Vitamin D status. FDE cases had lower 25(OH)D levels than matched controls (mean [SD] nmol/L cases 75.1 [31.9]; controls 80.4 [31.4]) and FDE risk decreased with increasing 25(OH)D level (Table 2).
The lower serum 25(OH)D levels among FDE cases occurred despite higher vitamin D supplement use. At interview, 34.3% of FDE cases and 26.6% of matched controls were taking a vitamin D–containing supplement
(p = 0.05). Of these participants, 16.7% of cases
compared to 7.8% of controls (p = 0.07) commenced the
supplement within the 2 months following the case’s first
episode (compared to 2.8% of cases and 5.8% of controls,
p = 0.34, commencing within the 2 months prior to the
episode).
Additional analyses. The median time lag from the first
event to the study interview was 147.5 days (IQR 77.5–
220), and, reassuringly, time lag did not influence
25(OH)D levels within the FDE group (p = 0.66).
Furthermore, the association between 25(OH)D level and
FDE risk also did not vary by the time lag.

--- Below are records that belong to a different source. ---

/-- The operation that a transfer belongs to fails at block level (R44, R45, R78): tiles are handled as unit loss, entries whose request image was on its way
read FAULT_UNIT, and parks, revives and checkpoint runs end FAULT_UNIT. -/
def Dev.opFails (x : Ctx) (d : Dev) (t : EclXfer) : Dev :=
  let d := d.crossed fun o => o == t.op
  match t.op with
  | .pages r k | .partials r k =>
    match (d.attn.reqs.find? fun q => q.id == r).bind fun q => q.tiles.zipIdx.find? fun u => u.1.key == k with
    | some u => (d.loseTile x r u.2 u.1).settleAll x
    | none => d
  | .layerImage r =>
    let fix := fun (e : AttnEntry) => if e.status.isNone && d.cacheQuad e.idx == t.dst then { e with status := some .FAULT_UNIT } else e
    (d.updReq r fun q => { q with entries := q.entries.map fix, tiles := q.tiles.filter fun u => d.cacheQuad u.idx != t.dst }).settleAll x
  | .tailImage r => match d.tail.reqs.find? fun q => q.id == r with
    | some q => ((q.entries.zipIdx.filter fun e => e.1.status.isNone && d.cacheQuad e.1.idx == t.dst).foldl (fun (d : Dev) e =>
        d.faultEntry q e.2 e.1 .FAULT_UNIT) d).settleAll x
    | none => d
  | .stream k n => if k == 3 then d.abandonRun x .FAULT_UNIT else d.endTransit x .FAULT_UNIT n

/-- The block that sent is reset (R693); one without a register of its own fails as its port does (R696). -/
def Dev.senderFails (x : Ctx) (d : Dev) (src block : Nat) : Dev :=
  if blockOk x.fuses.part block then d.blockReset block 2 else d.portLost x src

/-- A segment of a transfer in its turn (R44, R45). -/
def Dev.segment (x : Ctx) (d : Dev) (t : EclXfer) (crcOk : Bool) : Dev :=
  if t.dst < 4 && !(d.quadPowered t.dst) then d.opFails x t
  else if crcOk then d.eclArrive t
  else if !t.again then (d.eclResend t).report chipSource 0x10 1 t.dst
  else (((d.report chipSource 0x10 2 t.dst).eclServed t).opFails x t).senderFails x t.src t.block

/-- A CONTROL segment, of register and mailbox traffic (R37); one to a quadrant without power is answered with an error (R45). Which block of the source sent it no rule says: it is a free choice. -/
def Dev.controlSegment (x : Ctx) (d : Dev) (src dst : Nat) (crcOk : Bool) : Dev :=
  let again := d.arb.control.contains (src, dst)
  let d : Dev := { d with arb := { d.arb with control := d.arb.control.filter fun k => k != (src, dst) } }
  if crcOk || (dst < 4 && !(d.quadPowered dst)) then d
  else if !again then ({ d with arb := { d.arb with control := d.arb.control ++ [(src, dst)] } } : Dev).report chipSource 0x10 1 dst
  else
    let (n, d) := (d.report chipSource 0x10 2 dst).draw
    let bs := portBlocks x.fuses.part src
    d.senderFails x src (getAt 0 (n % max 1 bs.length) bs)

/-- A segment arrives, and its CRC is checked (R40 to R45): of the transfers that wait at the port, the one whose turn it is. A source whose turn it is not
sends nothing; one without a transfer to this port sends a CONTROL segment. -/
def execSegmentArrive (src dst : Nat) (crcOk : Bool) (s : State) : Host.Outcome State Fault Refusal :=
  s.run fun x d =>
    if eclPorts ≤ src || eclPorts ≤ dst || src == dst then d
    else if d.arb.xfers.any fun t => t.src == src && t.dst == dst then match d.eclNext dst with
      | some t => if t.src == src then d.segment x t crcOk else d
      | none => d
    else d.controlSegment x src dst crcOk

/-! ### SRAM regions (R255, R679, R680) -/

/-- The region of an SRAM offset within its quadrant, in the order of R255: 0 DESC, 1 BELT_SAVE, 2 TAIL, 3 TEXT, 4 MASK, 5 RECALL, 6 T0. -/
def Dev.sramRegion (x : Ctx) (d : Dev) (q off : Nat) : Nat :=
  let a := d.reg (Reg.qdSramPartA q)
  let sizes := [16, if x.fuses.part.hasBelt then 8 else 0, bits a 24 8, bits a 16 8, bits a 8 8, if x.fuses.part.hasRecall then bits a 0 8 else 0]
  let ends := (List.range 6).map fun k => 0x100000 * sumOf (sizes.take (k + 1))
  (ends.filter fun e => e ≤ off).length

Contribution of sun exposure and vitamin D status to
the latitude gradient in FDE incidence. In the study
regions, age-and sex-standardized FDE incidence varied
from 2.1 (95% CI 1.6–2.6) at 27°S to 8.7 (95% CI 6.6–
10.7) at 43°S (per 100,000 per year during November 1,
2003, to December 31, 2006), a 4-fold increase. Among
study participants, the sun-related indices accounted for
only part (a 32.4% increase in incidence) of the observed
latitudinal FDE incidence gradient across these
Australian regions.
Table 1: Characteristics of study participants
Characteristic Cases Controls
Age, y, mean (SD)b 37.46 (9.41) 38.61 (9.32)

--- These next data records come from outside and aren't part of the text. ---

/-- TOKENIZER_LOAD, TEXT_IN_OPEN, TEXT_IN_CLOSE, TEXT_TOKENISE, TEXT_CTRL_INSERT, TEXT_CHAN_SET and TEXT_OUT_BIND. Each clause names the state and operands on which the command completes, and the next state. -/
def Obligations.TextCommandsComplete : Prop :=
  ∀ s : State,
  (∀ (e : Entry),
     let x := s.ctx
     let d := s.view
     let c := e.cmd
     e.reservedSet [(24, 16)] [] = false →
     let src := e.f 24 8
     let n := e.f 32 8
     d.text.bindings = [] →
     d.text.streams = [] →
     (([(src, n)]).find? fun b => !(mappedRange x.fuses.part d b.1 b.2)) = none →
     d.mediaBad (src) (n) = false →
     let d1 := d.eccRead (src) (n) true
     d1.tokenizerOk x src = true →
     let room := (List.range 4).foldl (fun m q => min m (d1.fld (Reg.qdSramPartA q) 16 8)) 255 * 0x100000
     n ≤ room →
     n ≤ 0x4000000 →
     d1.tokenizerOdd x src n = false →
     let d2 := d1.measureAt x 3 c.opcode 0 src n
     let d3 := d2.st x d2.textArea n (d2.ld x src n)
     exec (.tokenizerLoad e) s =
       .next (s.commit (({ d3 with text := { d3.text with tokenizer := some ⟨d3.textArea, n, (List.range 4).filter fun q => d3.quadUp q⟩ } } : Dev).finish x c .DONE (d1.tokHead x src).maxLen))) ∧
  (∀ (e : Entry),
     let x := s.ctx
     let d := s.view
     let c := e.cmd
     e.reservedSet [(16, 2)] [] = false →
     d.text.tokenizer.isSome = true →
     tblGet (e.f 16 2) d.text.streams = none →
     exec (.textInOpen e) s =
       .next (s.commit ((d.putStream (e.f 16 2) ⟨[], 0⟩).finish x c .DONE 0))) ∧
  (∀ (e : Entry) (z : Tokenizer) (st : Stream),
     let x := s.ctx
     let d := s.view
     let c := e.cmd
     e.reservedSet [(16, 2)] [] = false →
     d.text.tokenizer = some z →
     tblGet (e.f 16 2) d.text.streams = some st →
     exec (.textInClose e) s =
       .next (s.commit (({ d with text := { d.text with streams := tblDel (e.f 16 2) d.text.streams } } : Dev).finish x c .DONE st.carry.length))) ∧
  (∀ (e : Entry) (z : Tokenizer) (st : Stream),
     let x := s.ctx
     let d := s.view
     let c := e.cmd
     e.reservedSet [(16, 3), (20, 24), (48, 8)] [(145, 7), (240, 16), (304, 16), (432, 16)] = false →
     d.text.tokenizer = some z →
     tblGet (e.f 16 2) d.text.streams = some st →
     e.f 20 4 ≤ 1048576 →
     1088 ≤ e.f 40 4 →
     d.textOnline = true →
     (([(e.f 24 6, e.f 20 4)]).find? fun b => !(mappedRange x.fuses.part d b.1 b.2)) = none →
     d.mediaBad (e.f 24 6) (e.f 20 4) = false →
     let d1 := d.eccRead (e.f 24 6) (e.f 20 4) true
     let n := e.f 20 4
     let bs := st.carry ++ d1.ldBytes x (e.f 24 6) n
     let h := d1.tokHead x z.addr
     let run := (d1.scanOf x z.addr h (bit (e.f 18 1) 0)).run (bs.length + 1) bs ⟨[], [], st.dfa, st.dfa⟩
     let fit := fitPieces (d1.pieceWords x z.addr h) (e.f 40 4) run.1.out.reverse [] []
     let used := sumOf (fit.2.1.map (·.bytes.length))
     let new : Stream := match fit.2.2 with | [] => ⟨run.1.cur.reverse ++ run.2, if run.1.cur.isEmpty then run.1.dfa else run.1.curDfa⟩ | p :: _ => ⟨(bs.take st.carry.length).drop used, p.dfa⟩
     let res := packFields [(0, 4, fit.1.length), (4, 4, match fit.2.2 with | [] => n | _ => used - st.carry.length), (8, 2, new.carry.length), (10, 2, (fit.2.1.filter (·.first)).length), (12, 4, (fit.2.1.filter (·.invalid)).length)]
     (([(e.f 32 6, 4 * fit.1.length), (e.f 48 6, 16)]).find? fun b => !(mappedRange x.fuses.part d1 b.1 b.2)) = none →
     let d2 := (d1.stBytes x (e.f 32 6) (fit.1.flatMap fun w => leBytes w 4)).st x (e.f 48 6) 16 res
     let d3 := ((d2.countPieces fit.2.1).putStream (e.f 16 2) new).chargeSome x (d2.sqComp c) 3
     exec (.textTokenise e) s =
       .next (s.commit (d3.finish x c (if fit.2.2.isEmpty then .DONE else .DONE_PARTIAL) fit.1.length))) ∧
  (∀ (e : Entry) (z : Tokenizer) (st : Stream),
     let x := s.ctx
     let d := s.view
     let c := e.cmd
     e.reservedSet [(16, 2), (20, 4), (32, 12)] [(304, 16)] = false →
     d.text.tokenizer = some z →
     tblGet (e.f 16 2) d.text.streams = some st →
     let h := d.tokHead x z.addr
     e.f 20 4 < h.vocab →
     (d.tokEntry x z.addr h (e.f 20 4)).2.2 = true →
     st.carry.length + 1 ≤ e.f 40 4 →
     d.textOnline = true →
     let run := (d.scanOf x z.addr h true).run (st.carry.length + 1) st.carry ⟨[], [], st.dfa, st.dfa⟩
     let ps := run.1.out.reverse
     let ws := (ps.flatMap fun p => d.pieceWords x z.addr h p) ++ [e.f 20 4 + 2 ^ 31]
     (([(e.f 32 6, 4 * ws.length)]).find? fun b => !(mappedRange x.fuses.part d b.1 b.2)) = none →
     let d1 := ((d.stBytes x (e.f 32 6) (ws.flatMap fun w => leBytes w 4)).countPieces ps).bump Reg.textCtrlIns 1
     exec (.textCtrlInsert e) s =
       .next (s.commit (((d1.putStream (e.f 16 2) ⟨[], run.1.dfa⟩).chargeSome x (d1.sqComp c) 3).finish x c .DONE ws.length))) ∧
  (∀ (e : Entry),
     let x := s.ctx
     let d := s.view
     let c := e.cmd
     e.reservedSet [(16, 5), (24, 12)] (if e.f 17 1 == 2 then [(208, 48)] else []) = false →
     let n := e.f 16 1
     d.text.bindings.any (fun b => b.channel == n) = false →
     chanFieldsOk e = true →
     let kind := match e.f 17 1 with | 0 => ChanKind.off | 1 => .hp | _ => .cvf
     ((if kind == .hp then [(e.f 24 8, 2 ^ e.f 20 1)] else []).find? fun b => !(mappedRange x.fuses.part d b.1 b.2)) = none →
     exec (.textChanSet e) s =
       .next (s.commit (((d.setChannel n { d.channel n with kind := kind, vector := e.f 18 2, ringLog2 := e.f 20 1, addr := e.f 24 8, tag := e.f 32 4, wr := 0 }).lateCancels x n).finish x c .DONE 0))) ∧
  (∀ (e : Entry) (ds : Desc),
     let x := s.ctx
     let d := s.view
     let c := e.cmd
     e.reservedSet [(16, 6)] [(171, 5)] = false →
     let i := handleIdx (e.f 16 4)
     (d.readDesc x i).2 = some ds →
     ds.gen % 1024 = handleGen (e.f 16 4) →
     let d1 := (d.readDesc x i).1
     ds.state = .idle ∨ ds.state = .parked →
     d1.memberBound i = false →
     d1.text.tokenizer.isSome = true →
     let rest := d1.text.bindings.filter fun b => b.idx != i
     bit (e.f 21 1) 2 = true →
     exec (.textOutBind e) s =
       .next (s.commit (({ d1 with text := { d1.text with bindings := rest } } : Dev).finish x c .DONE 0))) ∧
  (∀ (e : Entry) (ds : Desc),
     let x := s.ctx
     let d := s.view
     let c := e.cmd
     e.reservedSet [(16, 6)] [(171, 5)] = false →
     let i := handleIdx (e.f 16 4)
     (d.readDesc x i).2 = some ds →
     ds.gen % 1024 = handleGen (e.f 16 4) →
     let d1 := (d.readDesc x i).1
     ds.state = .idle ∨ ds.state = .parked →
     d1.memberBound i = false →
     d1.text.tokenizer.isSome = true →
     let rest := d1.text.bindings.filter fun b => b.idx != i
     bit (e.f 21 1) 2 = false →
     (d1.channel (e.f 20 1)).kind ≠ .off →
     let d2 : Dev := { d1 with text := { d1.text with bindings := rest ++ [(⟨i, e.f 20 1, bit (e.f 21 1) 0, bit (e.f 21 1) 1, 0⟩ : Binding)] } }
     exec (.textOutBind e) s =
       .next (s.commit ((if bit (e.f 21 1) 0 && ds.pendN != 0 then (d2.flushPend x i).updDesc x i fun s => { s with pendN := 0, pendBytes := 0 } else d2).finish x c .DONE 0)))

Sex, n (%) males 50 (23.2) 89 (22.5)
Education, n (%)
Year 10 or less 52 (24.1) 123 (31.1)
Year 12 or TAFE 111 (51.4) 165 (41.8)
University 51 (23.6) 104 (26.3)
Ethnicity, n (%)c
White 208 (96.3) 370 (93.7)
Other 6 (2.8) 24 (6.1)
Total years smoked, median (IQR)d 6.9 (0–19) 2.0 (0–14.7)
Physical activity, n (%)e
Low 30 (14.2) 61 (16.3)
Moderate 82 (38.9) 156 (41.6)
High 99 (46.9) 158 (42.1)
Past infectious mononucleosis, n (%)
Yes 56 (25.9) 66 (16.7)
Nof 157 (72.7) 325 (82.3)
Buttock melanin density, median (IQR) 1.2 (0.7–2.0) 1.4 (0.8–2.7)
Freckling as a teenager, n (%)
No freckles 57 (26.4) 108 (27.3)
Few freckles 99 (45.8) 169 (42.8)
Some freckles 44 (20.4) 86 (21.8)
Many freckles 14 (6.5) 32 (8.1)
End of summer tan, n (%)
Dark 44 (20.4) 83 (21.0)
Medium 85 (39.4) 155 (39.2)
Light 50 (23.2) 107 (27.1)
No tan 35 (16.2) 49 (12.4)
Reaction to 1 hour of summer sun, n (%)
Burn then peel 97 (44.9) 153 (38.7)
Burn then tan 83 (38.4) 164 (41.5)
Tan only 34 (15.7) 77 (19.5)
Abbreviations: FDE = first demyelinating event; IQR = interquartile range; TAFE = Technical and Further Education
a. Numbers not adding to totals represent missing data, generally <1%.
b. Age at interview.
c. Assessed by the study nurse at interview; other includes Asian, Aboriginal and Torres Strait Islander and African.
d. Total years smoked, continuous variable.
e. Physical activity was scored and categorised according to the International Physical Activity Questionnaire.
f. Includes “Don’t know” responses to questions.
Table 2: Adjusteda Odds Ratios and 95% Confidence Intervals for sun exposure and vitamin D exposure and FDE
aORa 95% CI
Leisure time UV dose 6 years–current age (per 1,000 kJ/m2 increase) 0.70 (0.53–0.94)
Actinic skin damage score (>3vs ≤3) 0.42 (0.26–0.70)
UV dose preceding the FDE 0.58 (0.30–1.14)
25(OH)D levels (per 50 nmol/L increase) 0.68 (0.48–0.98)
Abbreviations: AOR = adjusted odds ratio; CI = confidence interval; FDE = first
demyelinating event;
UV = ultraviolet.
a. Adjusted for total years smoked, history of infectious mononucleosis, physical activity, and buttock melanin density.